Transcribe the stretch of entries below from the line with "the other lane, the" through the line with "(i : LaneId)", exactly and with both ends included; leave out all other lines.
═══ Listed records ═══
-- ==== Sys2Proof/Certificates/Slice0/Obligations.lean ====
section
/-! DEFINITION. Statements for the provers: what the block, its commands and its state do, from the rules of the
manual. -/

section
open Sys2Proof Sys2Proof.Machine

/-- A step takes the command at the front of the queue and is its effect with the rest of the queue; with no command waiting one tick of
CLK_TIME passes (log entry 52), in which the base changes only where primacy is free and a lane asks for it (R107). -/
def Obligations.StepRunsFront : Prop :=
  (∀ (c : Instr) (rest : List Instr) (s : State), s.pending = c :: rest → step s = exec c { s with pending := rest }) ∧
    ∀ s : State, s.pending = [] → ∃ t, step s = .next t ∧ t.now = s.now + 1 ∧ t.pending = [] ∧ t.free = s.free ∧
      (s.base.primacy.isSome = true ∨ s.requester = none → t.base = s.base)

/-- What a reset of kind P leaves (R2, R7): each register its reset word, but SYS_ROLE, which follows the slot, and SYS_SUPPLY; DRAM,
the cycle image and the queue empty; no lane holds primacy; no image runs. -/
def Obligations.ResetLeavesResetWords : Prop :=
  (∀ i a, a ≠ Reg.SYS_ROLE → a ≠ Reg.SYS_SUPPLY → (State.reset.lane i).rd a = resetWord a) ∧
    (∀ i : LaneId, (State.reset.lane i).get F.SYS_ROLE.ROLE = i.num ∧ (State.reset.lane i).st = .pip ∧
      (∀ x, Sparse.find byte0 (State.reset.lane i).dram x = 0#8) ∧ (State.reset.lane i).car.img = [] ∧ (State.reset.lane i).image = none ∧
      (State.reset.lane i).pair.entries = [] ∧ (State.reset.lane i).acc.tokens = [] ∧ (State.reset.lane i).irq.out = []) ∧
    State.reset.base.primacy = none ∧ State.reset.pending = []

/-- The base is in order after reset. -/
def Obligations.BaseInOrderAtReset : Prop := State.reset.baseOk

/-- Every step keeps the base in order, whatever the command (R107, R108, R283, R463). -/
def Obligations.StepKeepsTheBaseInOrder : Prop := ∀ s t : State, s.baseOk → step s = .next t → t.baseOk

/-- No command touches the queue of commands, no command turns time back, and none gives a free value out twice. -/
def Obligations.CommandsLeaveTheQueue : Prop :=
  ∀ (c : Instr) (s t : State), exec c s = .next t → t.pending = s.pending ∧ s.now ≤ t.now ∧ s.free ≤ t.free

/-- What happens in one lane stays there: an event of a lane's own hardware lets time pass to its instant and then changes that lane alone;
the other lane, the base, the free values and the queue are as the passing of time leaves them, but for what the lanes see of each
other. -/
def Obligations.CommandsOfALaneStayThere : Prop :=
  ∀ (i : LaneId) (m n k : Nat) (x y : Int) (b : Bool) (w : Word) (o : Option Nat) (s t : State) (c : Instr),
    c ∈ [Instr.owCurrentOn i, .owCurrentOff i, .aoRbFault i n x, .fiReady i, .filterHold i n x, .overcurrent i m n, .mclkFault i n,
        .limitInput i m n b y k, .captureStart i, .seqTimeout i, .noTrigger i, .captureComplete i, .captureHeader i, .captureOverrun i,
        .trcWindfall i] ++
      [.fifoFlush i n, .pcieLinkUp i m n, .dstateChg i n, .hsrEntryExpiry i, .arpRequest i m n, .irqLevelRise i n, .targetWake i n,
        .wakeTimeout i n, .ledgerRelease i m n, .revokedStop i, .ledgerWait i, .grantEnd i, .overMeas i n, .overMeasClear i n] ++
      [.punnetSend i, .arpResolve i b o, .flashWrite i, .logFlashWrite i n, .logWindfall i, .rdDone i, .opMsRewrite i, .ringLinkChg i m n b,
        .phyTrainDone i m n, .phyTrainRetry i n, .timeServoUpdate i x w, .refLost i, .workDispatch i, .delayTick i, .boostRequest i,
        .boostRelease i, .workTrcWindfall i] →
    exec c s = .next t → (s.untilTick t.now).Makes t i (t.lane i) [] ∧ s.now ≤ t.now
═══
◆ Final answer ◆
the other lane, the base, the free values and the queue are as the passing of time leaves them, but for what the lanes see of each
other. -/
def Obligations.CommandsOfALaneStayThere : Prop :=
  ∀ (i : LaneId) (m n k : Nat) (x y : Int) (b : Bool) (w : Word) (o : Option Nat) (s t : State) (c : Instr),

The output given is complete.